**Task prompt**
Every line from the one with "(row.val (sreg (getClu" to the one with "SameClusBut s t k ∧ OnlyActs s t ∧", including those two, is to be copied exactly; all other lines of the entries below are left out.

**Data records**

'''

-- ==== Sys2Proof/Certificates/Slice0/Obligations.lean ====
section
/-! DEFINITION. Certificates/Slice0/Obligations.lean: the statements about the module, for the provers. -/
open Sys2Proof Sys2Proof.Machine

/-- A step takes the command at the front of the queue: it is exec of it, on the state with the rest of the queue. -/
def Obligations.StepRunsFrontCommand : Prop :=
  ∀ (s : State) (i : Instr) (rest : List Instr), step { s with pending := i :: rest } = exec i { s with pending := rest }

/-- Steward arithmetic, logic, shifts and compares (R226, R228): the result goes to rd, s0 stays zero, one cycle. -/
def Obligations.StewardArithmetic : Prop :=
  ∀ row ∈ stewardArith, ∀ (s : State) (k : CluId), StewardIssues s k row.op → SixteenRegs s k →
    ∃ t, exec (row.cmd k) s = .next t ∧ OnlySteward s t k ∧ StewardNext s t k 1 ∧
      StewardWrote s t k (swRd (stewAt s k))
        (row.val (sreg (getClu s k) (swRa (stewAt s k))) (sreg (getClu s k) (swRb (stewAt s k))) (stewAt s k))

/-- LD and ST at an aligned address below 0x4000 (R226, R227): the word goes to rd, or the bytes of rd, lowest first, to
memory, and no other byte changes. -/
def Obligations.StewardLoadStore : Prop :=
  ∀ (s : State) (k : CluId), SixteenRegs s k →
    let w := stewAt s k
    let a := (sreg (getClu s k) (swRa w) + BitVec.ofInt 32 (signedOf 14 (swImm w))).toNat
    a % 4 = 0 → a < 0x4000 →
    (StewardIssues s k 0x18 → ∃ t, exec (.ld k) s = .next t ∧ OnlySteward s t k ∧ StewardNext s t k 1 ∧
      StewardWrote s t k (swRd w) (BitVec.ofNat 32 (rdNat s (stewMem k a) 4))) ∧
    (StewardIssues s k 0x19 → ∃ t, exec (.st k) s = .next t ∧
      (∀ i, i < 4 → rdByte t (stewMem k a + i) = BitVec.ofNat 8 ((sreg (getClu s k) (swRd w)).toNat / 256 ^ i)) ∧
      SameMemOutside s t (stewMem k a) 4 ∧ t = { s with clus := t.clus, fields := t.fields, mem := t.mem } ∧
      SameClusBut s t k ∧ OnlyActs s t ∧
      getClu t k = { getClu s k with pc := ((getClu s k).pc + 1) % 4096, freeAt := s.cycle + 1 })

/-- INBV and INBI of an inbox entry (R226, R227): INBV reads the value and clears fresh and lost, INBI reads fresh, lost,
kind and index and clears nothing. -/
def Obligations.StewardInbox : Prop :=
  ∀ (s : State) (k : CluId), SixteenRegs s k →
    let w := stewAt s k
    let e := (sreg (getClu s k) (swRa w) + BitVec.ofNat 32 (swImm w)).toNat
    let v := (getReg s (inbox k e)).toNat
    e ≤ 255 →
    (StewardIssues s k 0x1A → ∃ t, exec (.inbv k) s = .next t ∧ StewardNext s t k 1 ∧
      StewardWrote s t k (swRd w) (BitVec.ofNat 32 v) ∧
      getB t (inbox k e) 49 = false ∧ getB t (inbox k e) 48 = false ∧
      getF t (inbox k e) 63 50 = getF s (inbox k e) 63 50 ∧ getF t (inbox k e) 47 0 = getF s (inbox k e) 47 0 ∧
      SameRegsBut s t (· = inbox k e) ∧ t = { s with clus := t.clus, fields := t.fields, regs := t.regs } ∧
      SameMem s t ∧ SameClusBut s t k ∧ OnlyActs s t) ∧
    (StewardIssues s k 0x1B → ∃ t, exec (.inbi k) s = .next t ∧ OnlySteward s t k ∧ StewardNext s t k 1 ∧
      StewardWrote s t k (swRd w)
        (BitVec.ofNat 32 (bitsOf v 49 49 * 2 ^ 31 + bitsOf v 48 48 * 2 ^ 30 + bitsOf v 63 60 * 2 ^ 16 + bitsOf v 47 32)))

/-- An LD or ST address that is unaligned or at or above 0x4000, an inbox entry above 255, a TSLD or TSST offset that is
unaligned or at or above 0xC000 (R227): BOUND_VIOLATION, and nothing is read or written. A reserved opcode or a non-zero unused field
faults the steward, whichever instruction was to issue (R225, R227, R245). -/
def Obligations.StewardFaults : Prop :=
  (∀ (s : State) (k : CluId),
    let w := stewAt s k
    let a := (sreg (getClu s k) (swRa w) + BitVec.ofInt 32 (signedOf 14 (swImm w))).toNat
    let o := (sreg (getClu s k) (swRa w) + BitVec.ofNat 32 (swImm w)).toNat
    (∀ row ∈ [(Instr.ld, 0x18), (Instr.st, 0x19)], StewardIssues s k row.2 → (a % 4 ≠ 0 ∨ 0x4000 ≤ a) →
      ∃ t, exec (row.1 k) s = .next t ∧ StewardFaulted s t k 2) ∧
    (∀ row ∈ [(Instr.inbv, 0x1A), (Instr.inbi, 0x1B)], StewardIssues s k row.2 → 255 < o →
      ∃ t, exec (row.1 k) s = .next t ∧ StewardFaulted s t k 2) ∧
    (∀ row ∈ [(Instr.tsld, 0x1C), (Instr.tsst, 0x1D)], StewardIssues s k row.2 → (o % 4 ≠ 0 ∨ 0xC000 ≤ o) →
      ∃ t, exec (row.1 k) s = .next t ∧ StewardFaulted s t k 2)) ∧
  (∀ cmd ∈ stewardCommands, ∀ (s : State) (k : CluId), stewReady s k = true → swLegal (stewAt s k) = false →
    ∃ t, exec (cmd k) s = .next t ∧ StewardFaulted s t k 1)

/-- Branches, JAL, JR, NOP and HALT (R226, R228): targets are word numbers modulo 4,096, and a jump takes two cycles. -/
def Obligations.StewardControlFlow : Prop :=
  (∀ row ∈ stewardBranches, ∀ (s : State) (k : CluId), StewardIssues s k row.op →
    ∃ t, exec (row.cmd k) s = .next t ∧ OnlySteward s t k ∧
      let x := getClu s k
      let w := stewAt s k
      (row.cond (sreg x (swRa w)) (sreg x (swRb w)) →
        getClu t k = { x with pc := (((x.pc : Int) + signedOf 14 (swImm w)) % 4096).toNat, freeAt := s.cycle + 2 }) ∧
      (¬ row.cond (sreg x (swRa w)) (sreg x (swRb w)) →
        getClu t k = { x with pc := (x.pc + 1) % 4096, freeAt := s.cycle + 1 })) ∧
  ∀ (s : State) (k : CluId),
    let x := getClu s k
    let w := stewAt s k
    (StewardIssues s k 0x26 → SixteenRegs s k → ∃ t, exec (.jal k) s = .next t ∧ OnlySteward s t k ∧
      getClu t k = { x with regs := (getClu t k).regs, pc := swImm w % 4096, freeAt := s.cycle + 2 } ∧
      StewardWrote s t k (swRd w) (BitVec.ofNat 32 ((x.pc + 1) % 4096))) ∧
    (StewardIssues s k 0x27 → ∃ t, exec (.jr k) s = .next t ∧ OnlySteward s t k ∧
      getClu t k = { x with pc := (sreg x (swRa w)).toNat % 4096, freeAt := s.cycle + 2 }) ∧
    (StewardIssues s k 0x00 → ∃ t, exec (.nop k) s = .next t ∧ OnlySteward s t k ∧
      getClu t k = { x with pc := (x.pc + 1) % 4096, freeAt := s.cycle + 1 }) ∧
    (StewardIssues s k 0x2E → ∃ t, exec (.halt k) s = .next t ∧ OnlySteward s t k ∧
      getClu t k = { x with mode := .halted, pc := (x.pc + 1) % 4096, freeAt := s.cycle + 1 })

/-- QTIME, CYC, DPTAG and NOTIFY (R226, R231, R232, R247): the field's Quartz time and its latch, the cycle count, the arrival
record, the code posted. -/
def Obligations.StewardReports : Prop :=
  ∀ (s : State) (k : CluId), SixteenRegs s k →
    let x := getClu s k
    let w := stewAt s k
    let q := getReg s (fieldReg (k / 256) oFldQtzTime)
    let c := coreOfClu k ((sreg x (swRa w)).toNat % 64)
    let n := cluReg k oCluNotify
    (StewardIssues s k 0x2B → bitOf (swImm w) 0 = false → ∃ t, exec (.qtime k) s = .next t ∧ OnlySteward s t k ∧
      StewardWrote s t k (swRd w) (q.setWidth 32) ∧
      getClu t k = { x with regs := (getClu t k).regs, latch := BitVec.ofNat 32 (q.toNat / 2 ^ 32), pc := (x.pc + 1) % 4096, freeAt := s.cycle + 1 }) ∧
    (StewardIssues s k 0x2B → bitOf (swImm w) 0 = true → ∃ t, exec (.qtime k) s = .next t ∧ OnlySteward s t k ∧
      StewardWrote s t k (swRd w) x.latch ∧ StewardNext s t k 1) ∧
    (StewardIssues s k 0x2C → ∃ t, exec (.cyc k) s = .next t ∧ OnlySteward s t k ∧
      StewardWrote s t k (swRd w) (BitVec.ofNat 32 s.cycle) ∧ StewardNext s t k 1) ∧
    (StewardIssues s k 0x1F → ∃ t, exec (.dptag k) s = .next t ∧ OnlySteward s t k ∧ StewardNext s t k 1 ∧
      (arrivalSeen s c = true → StewardWrote s t k (swRd w) (BitVec.ofNat 32
        (2 ^ 31 + ((getCore s c).mode == .stopped).toNat * 2 ^ 30 + (getCore s c).arrTag.toNat))) ∧
      (arrivalSeen s c = false → ∀ r, r < 16 → r ≠ 0 → r = swRd w → (sreg (getClu t k) r).toNat < 2 ^ 20)) ∧
    (StewardIssues s k 0x2D → ∃ t, exec (.notify k) s = .next t ∧
      getB t n 63 = true ∧ getF t n 47 32 = (getF s n 47 32 + 1) % 2 ^ 16 ∧ getF t n 31 0 = (sreg x (swRa w)).toNat ∧
      SameRegsBut s t (fun a => a = n ∨ a = fieldReg (k / 256) oFldTraceStatus) ∧ SameMem s t ∧
      (∀ c, getCore t c = getCore s c) ∧ SameClusBut s t k ∧
      getClu t k = { x with pc := (x.pc + 1) % 4096, freeAt := s.cycle + 1 })

/-- TSLD, TSST and CTRINC (R226, R228): a background read or write of the named core's tile store is asked for, or a counter
update follows two cycles later or after every earlier TSST. -/
def Obligations.StewardTileAndCounters : Prop :=
  ∀ (s : State) (k : CluId),
    let x := getClu s k
    let w := stewAt s k
    let a := (sreg x (swRa w) + BitVec.ofNat 32 (swImm w)).toNat
    let c := coreOfClu k ((sreg x (swRb w)).toNat % 64)
    (StewardIssues s k 0x1C → a % 4 = 0 → a < 0xC000 → stewGranted s c a false = true →
      ∃ t, exec (.tsld k) s = .next t ∧ t = { s with clus := t.clus, fields := t.fields, cores := t.cores } ∧
        SameMem s t ∧ SameClusBut s t k ∧ SameCoresBut s t c ∧ OnlyActs s t ∧
        getCore t c = { getCore s c with bgr := (getCore s c).bgr ++ [⟨.steward (a % 32), a / 32⟩] } ∧
        getClu t k = { x with pc := (x.pc + 1) % 4096, freeAt := s.cycle + 4, tsld := some (swRd w, s.cycle) }) ∧
    (StewardIssues s k 0x1D → a % 4 = 0 → a < 0xC000 → stewGranted s c a true = true →
      ∃ t, exec (.tsst k) s = .next t ∧ t = { s with clus := t.clus, fields := t.fields, cores := t.cores } ∧
        SameMem s t ∧ SameClusBut s t k ∧ SameCoresBut s t c ∧ OnlyActs s t ∧
        getCore t c = { getCore s c with bgw := (getCore s c).bgw ++
          [⟨.steward x.tsstNext, a / 32, partRow (a % 32) (natLe 4 (sreg x (swRd w)).toNat)⟩] } ∧
        getClu t k = { x with pc := (x.pc + 1) % 4096, freeAt := s.cycle + 1, tsstNext := x.tsstNext + 1,
                              tsstOut := x.tsstOut ++ [x.tsstNext] }) ∧
    (StewardIssues s k 0x1E → ∃ t, exec (.ctrinc k) s = .next t ∧ OnlySteward s t k ∧
      getClu t k = { x with pc := (x.pc + 1) % 4096, freeAt := s.cycle + 1, incs := x.incs ++
        [⟨s.cycle + 2, x.tsstNext, if bitOf (swImm w) 13 then none else some ((sreg x (swRb w)).toNat % 64),
          swImm w % 32, BitVec.ofNat 16 (sreg x (swRa w)).toNat⟩] })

'''

**Answer to the exercise**
        (row.val (sreg (getClu s k) (swRa (stewAt s k))) (sreg (getClu s k) (swRb (stewAt s k))) (stewAt s k))

/-- LD and ST at an aligned address below 0x4000 (R226, R227): the word goes to rd, or the bytes of rd, lowest first, to
memory, and no other byte changes. -/
def Obligations.StewardLoadStore : Prop :=
  ∀ (s : State) (k : CluId), SixteenRegs s k →
    let w := stewAt s k
    let a := (sreg (getClu s k) (swRa w) + BitVec.ofInt 32 (signedOf 14 (swImm w))).toNat
    a % 4 = 0 → a < 0x4000 →
    (StewardIssues s k 0x18 → ∃ t, exec (.ld k) s = .next t ∧ OnlySteward s t k ∧ StewardNext s t k 1 ∧
      StewardWrote s t k (swRd w) (BitVec.ofNat 32 (rdNat s (stewMem k a) 4))) ∧
    (StewardIssues s k 0x19 → ∃ t, exec (.st k) s = .next t ∧
      (∀ i, i < 4 → rdByte t (stewMem k a + i) = BitVec.ofNat 8 ((sreg (getClu s k) (swRd w)).toNat / 256 ^ i)) ∧
      SameMemOutside s t (stewMem k a) 4 ∧ t = { s with clus := t.clus, fields := t.fields, mem := t.mem } ∧
      SameClusBut s t k ∧ OnlyActs s t ∧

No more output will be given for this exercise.